Canada’s Research in Motion has been facing increasing pressure to come up with devices that can compete with the iPhone, iPad, and Google’s burgeoning Android ecosystem…and now there are rumblings of a shareholer revolt. An investor has launched a lawsuit against RIM claiming officers failed to disclose adverse information about the company’s financial situation—in violation of U.S. securities law. In essence, the suit claims that RIM offered misleading revenue projections during the time period to retain investors, then scaled back its revenue forecasts, revealing that the company expected more and more of BlackBerry smartphones it sells to be at the lower range of its product line.

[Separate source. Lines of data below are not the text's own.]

/-- R90, read from the window before the edge: bit 1 is what reaches the low end and the new sample is what stands at the high
end. Without a start bit there the window shifts; with one, a wire-high sample delivers the complement of old bits 9 to 2 and a
wire-low one discards the frame, and the window is emptied either way. -/
def Obligations.EdgeShiftsDeliversOrDiscards : Prop :=
  ∀ (d : Bool) (s : State), ∃ t, exec (.rxEdge d) s = .next t ∧ OnlyReceiver s t ∧
    (s.rxWin.getLsbD 1 = false →
      t.rxWin = (s.rxWin >>> 1) ||| (if d then 0x000#11 else 0x400#11) ∧ SameMailbox s t ∧ t.trace = s.trace) ∧
    (s.rxWin.getLsbD 1 = true → d = true →
      t.rxWin = 0#11 ∧ t.mbxByte = ~~~(s.rxWin.extractLsb' 2 8) ∧ t.mbxReady = true ∧
      t.trace = if s.mbxReady then .eMbxOverwrite s.mbxByte :: s.trace else s.trace) ∧
    (s.rxWin.getLsbD 1 = true → d = false →
      t.rxWin = 0#11 ∧ SameMailbox s t ∧ t.trace = .eFrame ((s.rxWin >>> 1) ||| 0x400#11) :: s.trace)

/-- R97: the wire-polarity machine, `w = ~rx_win` with empty 0x7FF, is the same machine. -/
def Obligations.WirePolarityFormIsTheSameMachine : Prop :=
  ∀ (d : Bool) (s : State), ∃ t, exec (.rxEdge d) s = .next t ∧
    (let w' := (~~~s.rxWin >>> 1) ||| (if d then 0x400#11 else 0x000#11)
     (w'.getLsbD 0 = true → ~~~t.rxWin = w' ∧ SameMailbox s t) ∧
     (w'.getLsbD 0 = false → ~~~t.rxWin = 0x7FF#11 ∧
       (w'.getLsbD 10 = true → t.mbxByte = w'.extractLsb' 1 8 ∧ t.mbxReady = true) ∧
       (w'.getLsbD 10 = false → SameMailbox s t)))

/-- R94: from an empty window, the eleven edges of a frame with correct start and stop, for every byte and either parity level,
deliver exactly that byte and leave the window empty; nothing outside the receiver changes. -/
def Obligations.WellFormedFrameIsDelivered : Prop :=
  ∀ (b : Byte) (parity : Bool) (rest : List Event) (s : State),
    s.rxWin = 0#11 → s.events = frameEvents false b parity true ++ rest →
    ∃ t, Sys2Proof.core.run 11 s = .next t ∧ t.rxWin = 0#11 ∧ t.mbxByte = b ∧ t.mbxReady = true ∧
      t.events = rest ∧ SameHistory s t ∧ SameModifiers s t ∧ SameMemory s t ∧ SameIndices s t ∧ SameEngine s t

/-- R95, first part: a frame with a correct start and a wrong stop makes no mailbox update and leaves the window empty, and the
well-formed frame right after it is delivered. -/
def Obligations.FrameAfterAWrongStopIsDelivered : Prop :=
  ∀ (b b' : Byte) (parity parity' : Bool) (rest : List Event) (s : State),
    s.rxWin = 0#11 →
    s.events = frameEvents false b parity false ++ (frameEvents false b' parity' true ++ rest) →
    (∃ t, Sys2Proof.core.run 11 s = .next t ∧ t.rxWin = 0#11 ∧ SameMailbox s t) ∧
    (∃ u, Sys2Proof.core.run 22 s = .next u ∧ u.rxWin = 0#11 ∧ u.mbxByte = b' ∧ u.mbxReady = true ∧ u.events = rest)

/-! ## The mailbox -/

/-- R100: the writes of `MBX_PUT` are unconditional; a pending byte is lost with the marker `E_MBX_OVERWRITE` of the old byte. -/
def Obligations.MailboxPutOverwrites : Prop :=
  ∀ (v : Byte) (s : State), exec (.mbxPut v) s = .next { s with
    mbxByte := v, mbxReady := true,
    trace := if s.mbxReady then .eMbxOverwrite s.mbxByte :: s.trace else s.trace }

/-- R101: the take returns the byte and clears the flag when it is set, and returns none and changes nothing when it is not; the
byte itself stays. The result of a take executed on its own is the marker at the head of the trace (log 8). -/
def Obligations.MailboxTakeReturnsAndClears : Prop :=
  ∀ s : State, exec .mbxTake s = .next { s with
    mbxReady := false,
    trace := .resultByte (if s.mbxReady then some s.mbxByte else none) :: s.trace }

The suit seeks unspecified damages on behalf of anyone who purchased RIM stock from December 10, 2010 through April 28, 2011, when RIM lowered its revenue forecast.
RIM claims the allegations are “without merit” and that the company intends to fully defend itself from the suit.
The suit comes as investors are increasingly anxious about RIM and its ability to respond to the success of Android and Apple’s iOS platform. RIM has seen its share price drop as its share of the smartphone market has eroded, and while the company still enjoys a significant customer base (particularly in enterprise and government) an increasing number of those customers are legacy users who have been with RIM for a while. Despite the high-profile launch of the BlackBerry PlayBook, the company doesn’t seem to have been able to mount a competitive response to iOS or Android.
The company’s unusual co-CEO and co-Chairman structure is also drawing scrutiny from investors: Mike Lazaridis and Jim Balsillie are the company’s largest investors, and both occupy the CEO and chairman positions in the company. Some industry watchers feel this arrangement has made RIM’s executive leadership ineffective, and some shareholders are even calling for RIM to jettison one CEO: Northern Securities analyst Sameet Kanade has published an open letter asking RIM to drop Balsillie as co-CEO.
Some are looking to well-known activist investor Carl Icahn to take a significant share in RIM and force changes to the company—although what, exactly, those changes would be remains very unclear. However, despite RIM’s falling stock price, the company has no significant debt, and it would take someone with very deep pockets to buy enough of a stake in RIM to force change.